Task objective:
Once you reach the line containing "void : VoidCauses" in the data below, restate each line word for word up to and including the one containing "map (R290). -/".

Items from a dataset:
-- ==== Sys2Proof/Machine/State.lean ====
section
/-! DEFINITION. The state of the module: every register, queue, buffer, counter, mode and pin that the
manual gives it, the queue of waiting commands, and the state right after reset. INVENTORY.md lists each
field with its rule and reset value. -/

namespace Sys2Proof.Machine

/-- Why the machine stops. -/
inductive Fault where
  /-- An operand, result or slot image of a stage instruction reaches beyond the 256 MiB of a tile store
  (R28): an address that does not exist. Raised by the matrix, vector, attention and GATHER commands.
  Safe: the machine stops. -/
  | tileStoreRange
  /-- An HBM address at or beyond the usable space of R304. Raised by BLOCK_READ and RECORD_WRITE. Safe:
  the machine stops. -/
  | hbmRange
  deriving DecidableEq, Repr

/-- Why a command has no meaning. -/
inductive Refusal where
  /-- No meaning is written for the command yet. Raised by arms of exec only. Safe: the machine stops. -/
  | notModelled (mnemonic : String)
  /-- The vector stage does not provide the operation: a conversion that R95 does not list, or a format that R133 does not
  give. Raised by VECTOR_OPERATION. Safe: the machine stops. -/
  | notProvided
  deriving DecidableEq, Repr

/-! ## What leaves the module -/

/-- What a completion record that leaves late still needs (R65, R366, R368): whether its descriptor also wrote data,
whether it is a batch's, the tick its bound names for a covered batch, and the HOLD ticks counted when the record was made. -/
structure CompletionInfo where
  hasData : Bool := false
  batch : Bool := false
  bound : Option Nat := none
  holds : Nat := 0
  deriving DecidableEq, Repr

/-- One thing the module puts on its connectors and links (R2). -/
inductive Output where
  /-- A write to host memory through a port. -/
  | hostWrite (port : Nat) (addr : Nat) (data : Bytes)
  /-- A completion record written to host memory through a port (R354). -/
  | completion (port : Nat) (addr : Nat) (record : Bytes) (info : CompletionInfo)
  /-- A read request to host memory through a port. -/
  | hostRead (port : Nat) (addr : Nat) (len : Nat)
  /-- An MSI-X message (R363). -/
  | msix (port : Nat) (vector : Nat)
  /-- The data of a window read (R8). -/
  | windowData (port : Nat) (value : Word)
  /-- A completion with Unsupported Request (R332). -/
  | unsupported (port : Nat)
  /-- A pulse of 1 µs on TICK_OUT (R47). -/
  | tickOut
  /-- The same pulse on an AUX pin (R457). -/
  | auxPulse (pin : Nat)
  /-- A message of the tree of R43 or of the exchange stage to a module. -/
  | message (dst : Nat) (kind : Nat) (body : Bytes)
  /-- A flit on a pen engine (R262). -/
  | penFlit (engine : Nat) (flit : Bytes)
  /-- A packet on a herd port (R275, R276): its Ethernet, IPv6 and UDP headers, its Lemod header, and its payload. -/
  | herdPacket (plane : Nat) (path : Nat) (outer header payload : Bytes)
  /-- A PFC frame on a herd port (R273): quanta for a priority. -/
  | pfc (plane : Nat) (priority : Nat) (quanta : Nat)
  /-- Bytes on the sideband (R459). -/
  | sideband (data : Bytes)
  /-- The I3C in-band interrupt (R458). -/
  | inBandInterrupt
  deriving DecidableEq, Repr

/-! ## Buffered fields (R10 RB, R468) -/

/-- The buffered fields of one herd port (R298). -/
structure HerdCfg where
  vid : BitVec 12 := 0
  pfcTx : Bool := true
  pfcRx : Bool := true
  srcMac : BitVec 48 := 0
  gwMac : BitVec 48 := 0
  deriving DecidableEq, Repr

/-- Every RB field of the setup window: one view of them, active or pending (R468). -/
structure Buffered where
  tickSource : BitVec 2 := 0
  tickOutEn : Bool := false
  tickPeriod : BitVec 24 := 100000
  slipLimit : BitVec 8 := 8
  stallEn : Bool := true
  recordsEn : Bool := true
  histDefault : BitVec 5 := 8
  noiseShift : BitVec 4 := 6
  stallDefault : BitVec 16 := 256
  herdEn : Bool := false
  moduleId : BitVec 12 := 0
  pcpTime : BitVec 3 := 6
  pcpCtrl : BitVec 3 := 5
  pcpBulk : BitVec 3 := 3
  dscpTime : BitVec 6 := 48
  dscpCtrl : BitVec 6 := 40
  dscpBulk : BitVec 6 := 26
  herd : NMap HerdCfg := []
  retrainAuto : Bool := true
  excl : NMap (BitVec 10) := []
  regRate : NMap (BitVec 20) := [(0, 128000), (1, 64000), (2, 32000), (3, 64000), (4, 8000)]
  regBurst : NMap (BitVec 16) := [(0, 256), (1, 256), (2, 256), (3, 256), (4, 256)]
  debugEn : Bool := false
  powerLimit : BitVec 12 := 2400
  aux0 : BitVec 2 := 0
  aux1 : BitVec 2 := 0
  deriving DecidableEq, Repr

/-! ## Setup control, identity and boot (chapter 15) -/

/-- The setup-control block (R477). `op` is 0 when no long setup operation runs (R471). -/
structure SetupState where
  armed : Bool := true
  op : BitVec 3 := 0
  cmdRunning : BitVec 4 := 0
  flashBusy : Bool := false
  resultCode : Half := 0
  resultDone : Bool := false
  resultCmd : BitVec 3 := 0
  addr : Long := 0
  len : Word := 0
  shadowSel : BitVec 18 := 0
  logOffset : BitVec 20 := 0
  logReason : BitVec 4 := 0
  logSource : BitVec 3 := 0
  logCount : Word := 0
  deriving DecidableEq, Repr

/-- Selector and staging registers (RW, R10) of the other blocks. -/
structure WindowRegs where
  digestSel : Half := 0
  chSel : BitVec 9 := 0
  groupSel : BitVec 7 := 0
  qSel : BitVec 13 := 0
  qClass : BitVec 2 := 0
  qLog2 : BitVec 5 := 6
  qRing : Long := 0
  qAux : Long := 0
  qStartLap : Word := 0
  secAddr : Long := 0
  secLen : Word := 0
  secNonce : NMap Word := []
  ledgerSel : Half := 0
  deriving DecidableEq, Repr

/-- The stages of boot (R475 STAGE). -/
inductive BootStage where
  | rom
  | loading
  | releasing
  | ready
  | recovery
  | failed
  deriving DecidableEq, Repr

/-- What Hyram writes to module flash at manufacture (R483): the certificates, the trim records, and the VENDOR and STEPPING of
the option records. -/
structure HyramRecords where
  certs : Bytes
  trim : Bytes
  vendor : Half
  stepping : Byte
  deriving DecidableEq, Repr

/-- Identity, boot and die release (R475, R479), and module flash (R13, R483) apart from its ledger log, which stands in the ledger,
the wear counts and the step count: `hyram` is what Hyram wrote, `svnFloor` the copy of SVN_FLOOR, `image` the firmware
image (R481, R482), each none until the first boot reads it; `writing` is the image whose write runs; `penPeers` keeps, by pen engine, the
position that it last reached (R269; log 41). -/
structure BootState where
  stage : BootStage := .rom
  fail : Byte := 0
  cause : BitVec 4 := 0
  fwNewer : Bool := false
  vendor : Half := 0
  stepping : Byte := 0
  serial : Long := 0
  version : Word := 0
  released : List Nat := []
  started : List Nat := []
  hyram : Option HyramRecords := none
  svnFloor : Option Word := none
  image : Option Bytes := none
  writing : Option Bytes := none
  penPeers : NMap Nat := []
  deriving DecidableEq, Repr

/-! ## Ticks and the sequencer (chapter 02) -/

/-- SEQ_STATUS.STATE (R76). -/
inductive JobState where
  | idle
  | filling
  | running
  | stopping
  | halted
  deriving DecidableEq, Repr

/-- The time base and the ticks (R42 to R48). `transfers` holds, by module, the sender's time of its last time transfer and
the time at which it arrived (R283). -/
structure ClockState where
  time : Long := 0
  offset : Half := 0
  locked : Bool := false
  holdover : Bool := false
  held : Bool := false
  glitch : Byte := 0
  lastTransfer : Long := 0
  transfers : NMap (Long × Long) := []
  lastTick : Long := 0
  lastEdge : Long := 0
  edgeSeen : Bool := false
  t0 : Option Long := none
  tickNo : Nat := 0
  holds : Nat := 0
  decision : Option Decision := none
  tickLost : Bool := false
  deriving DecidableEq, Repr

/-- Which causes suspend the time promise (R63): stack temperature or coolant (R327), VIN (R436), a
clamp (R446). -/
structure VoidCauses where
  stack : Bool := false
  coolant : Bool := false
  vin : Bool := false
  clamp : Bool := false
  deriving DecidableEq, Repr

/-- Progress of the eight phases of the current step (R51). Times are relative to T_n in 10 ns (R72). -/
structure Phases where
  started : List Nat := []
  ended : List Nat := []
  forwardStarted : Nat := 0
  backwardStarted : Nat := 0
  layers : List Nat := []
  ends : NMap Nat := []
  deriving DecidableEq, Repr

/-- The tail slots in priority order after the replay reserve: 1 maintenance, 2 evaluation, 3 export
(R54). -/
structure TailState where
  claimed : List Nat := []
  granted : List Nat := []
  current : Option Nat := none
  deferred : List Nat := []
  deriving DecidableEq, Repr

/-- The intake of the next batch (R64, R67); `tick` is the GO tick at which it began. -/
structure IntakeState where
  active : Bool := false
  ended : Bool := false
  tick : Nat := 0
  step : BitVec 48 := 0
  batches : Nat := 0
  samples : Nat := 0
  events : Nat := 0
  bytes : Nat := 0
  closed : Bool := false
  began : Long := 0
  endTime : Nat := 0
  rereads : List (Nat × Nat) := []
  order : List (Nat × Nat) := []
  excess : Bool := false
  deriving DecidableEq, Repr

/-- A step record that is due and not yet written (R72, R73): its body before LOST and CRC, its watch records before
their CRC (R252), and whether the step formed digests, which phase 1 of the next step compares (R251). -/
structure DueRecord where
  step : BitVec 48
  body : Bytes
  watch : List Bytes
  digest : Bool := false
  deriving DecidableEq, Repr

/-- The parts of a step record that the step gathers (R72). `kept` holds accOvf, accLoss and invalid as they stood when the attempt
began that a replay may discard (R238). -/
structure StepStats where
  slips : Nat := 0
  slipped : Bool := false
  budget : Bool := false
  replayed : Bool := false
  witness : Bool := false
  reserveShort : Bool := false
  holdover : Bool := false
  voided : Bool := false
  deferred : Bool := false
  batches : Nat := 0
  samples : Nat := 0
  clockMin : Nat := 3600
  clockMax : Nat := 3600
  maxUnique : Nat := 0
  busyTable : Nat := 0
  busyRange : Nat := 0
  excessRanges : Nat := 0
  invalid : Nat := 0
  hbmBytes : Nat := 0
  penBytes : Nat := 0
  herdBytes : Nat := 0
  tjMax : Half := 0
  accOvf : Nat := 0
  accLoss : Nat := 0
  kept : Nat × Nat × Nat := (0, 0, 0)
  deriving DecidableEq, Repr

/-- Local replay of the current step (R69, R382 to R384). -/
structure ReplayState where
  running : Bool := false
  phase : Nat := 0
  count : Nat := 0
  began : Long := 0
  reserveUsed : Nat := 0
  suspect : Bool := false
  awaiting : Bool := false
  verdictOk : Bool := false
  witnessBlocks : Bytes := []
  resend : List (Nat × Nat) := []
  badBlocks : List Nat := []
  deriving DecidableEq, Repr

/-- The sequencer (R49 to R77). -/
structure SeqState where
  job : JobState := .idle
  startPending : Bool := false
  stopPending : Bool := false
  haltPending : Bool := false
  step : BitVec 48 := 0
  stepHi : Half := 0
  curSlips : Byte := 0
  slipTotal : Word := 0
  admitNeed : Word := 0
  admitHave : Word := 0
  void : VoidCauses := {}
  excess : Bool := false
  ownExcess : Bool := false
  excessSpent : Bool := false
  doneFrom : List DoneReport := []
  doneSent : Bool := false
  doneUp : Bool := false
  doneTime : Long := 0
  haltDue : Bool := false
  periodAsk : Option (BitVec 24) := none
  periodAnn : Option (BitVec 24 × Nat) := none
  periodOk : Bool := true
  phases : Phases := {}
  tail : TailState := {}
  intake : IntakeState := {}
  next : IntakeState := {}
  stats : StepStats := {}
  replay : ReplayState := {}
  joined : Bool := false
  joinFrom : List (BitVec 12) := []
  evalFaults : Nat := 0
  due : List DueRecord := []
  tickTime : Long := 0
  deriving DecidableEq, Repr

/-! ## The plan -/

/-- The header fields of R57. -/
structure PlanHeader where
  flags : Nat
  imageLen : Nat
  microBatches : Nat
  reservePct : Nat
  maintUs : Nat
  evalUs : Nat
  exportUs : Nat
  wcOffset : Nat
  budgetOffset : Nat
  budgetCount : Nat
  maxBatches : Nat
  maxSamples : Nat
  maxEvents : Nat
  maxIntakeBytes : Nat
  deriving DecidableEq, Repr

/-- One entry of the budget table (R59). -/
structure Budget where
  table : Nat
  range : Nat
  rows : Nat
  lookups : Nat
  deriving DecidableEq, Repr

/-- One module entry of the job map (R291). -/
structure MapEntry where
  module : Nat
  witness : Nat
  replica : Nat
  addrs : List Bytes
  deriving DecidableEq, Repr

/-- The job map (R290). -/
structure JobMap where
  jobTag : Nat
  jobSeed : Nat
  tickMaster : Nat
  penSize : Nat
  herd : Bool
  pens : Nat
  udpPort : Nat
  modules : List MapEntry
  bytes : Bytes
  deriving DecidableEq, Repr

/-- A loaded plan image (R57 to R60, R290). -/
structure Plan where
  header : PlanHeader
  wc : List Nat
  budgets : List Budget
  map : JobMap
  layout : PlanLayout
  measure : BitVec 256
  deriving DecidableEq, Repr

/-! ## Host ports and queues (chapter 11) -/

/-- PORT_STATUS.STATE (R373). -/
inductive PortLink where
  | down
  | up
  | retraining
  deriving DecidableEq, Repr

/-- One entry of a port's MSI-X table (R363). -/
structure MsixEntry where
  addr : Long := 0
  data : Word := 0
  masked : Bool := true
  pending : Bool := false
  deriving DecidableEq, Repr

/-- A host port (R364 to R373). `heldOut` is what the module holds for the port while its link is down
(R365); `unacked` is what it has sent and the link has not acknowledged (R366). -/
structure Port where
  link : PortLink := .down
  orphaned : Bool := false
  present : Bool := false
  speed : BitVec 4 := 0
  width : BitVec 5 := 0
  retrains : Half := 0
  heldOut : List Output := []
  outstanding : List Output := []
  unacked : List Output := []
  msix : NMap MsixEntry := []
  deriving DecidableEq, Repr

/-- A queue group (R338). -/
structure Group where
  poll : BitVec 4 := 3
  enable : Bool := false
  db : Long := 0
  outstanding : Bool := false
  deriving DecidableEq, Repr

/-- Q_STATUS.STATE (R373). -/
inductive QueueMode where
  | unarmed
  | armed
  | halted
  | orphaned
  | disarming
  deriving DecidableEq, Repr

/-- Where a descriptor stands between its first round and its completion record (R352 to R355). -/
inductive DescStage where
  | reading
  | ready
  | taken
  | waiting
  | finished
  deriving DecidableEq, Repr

Output for this exercise:
  void : VoidCauses := {}
  excess : Bool := false
  ownExcess : Bool := false
  excessSpent : Bool := false
  doneFrom : List DoneReport := []
  doneSent : Bool := false
  doneUp : Bool := false
  doneTime : Long := 0
  haltDue : Bool := false
  periodAsk : Option (BitVec 24) := none
  periodAnn : Option (BitVec 24 × Nat) := none
  periodOk : Bool := true
  phases : Phases := {}
  tail : TailState := {}
  intake : IntakeState := {}
  next : IntakeState := {}
  stats : StepStats := {}
  replay : ReplayState := {}
  joined : Bool := false
  joinFrom : List (BitVec 12) := []
  evalFaults : Nat := 0
  due : List DueRecord := []
  tickTime : Long := 0
  deriving DecidableEq, Repr

/-! ## The plan -/

/-- The header fields of R57. -/
structure PlanHeader where
  flags : Nat
  imageLen : Nat
  microBatches : Nat
  reservePct : Nat
  maintUs : Nat
  evalUs : Nat
  exportUs : Nat
  wcOffset : Nat
  budgetOffset : Nat
  budgetCount : Nat
  maxBatches : Nat
  maxSamples : Nat
  maxEvents : Nat
  maxIntakeBytes : Nat
  deriving DecidableEq, Repr

/-- One entry of the budget table (R59). -/
structure Budget where
  table : Nat
  range : Nat
  rows : Nat
  lookups : Nat
  deriving DecidableEq, Repr

/-- One module entry of the job map (R291). -/
structure MapEntry where
  module : Nat
  witness : Nat
  replica : Nat
  addrs : List Bytes
  deriving DecidableEq, Repr

/-- The job map (R290). -/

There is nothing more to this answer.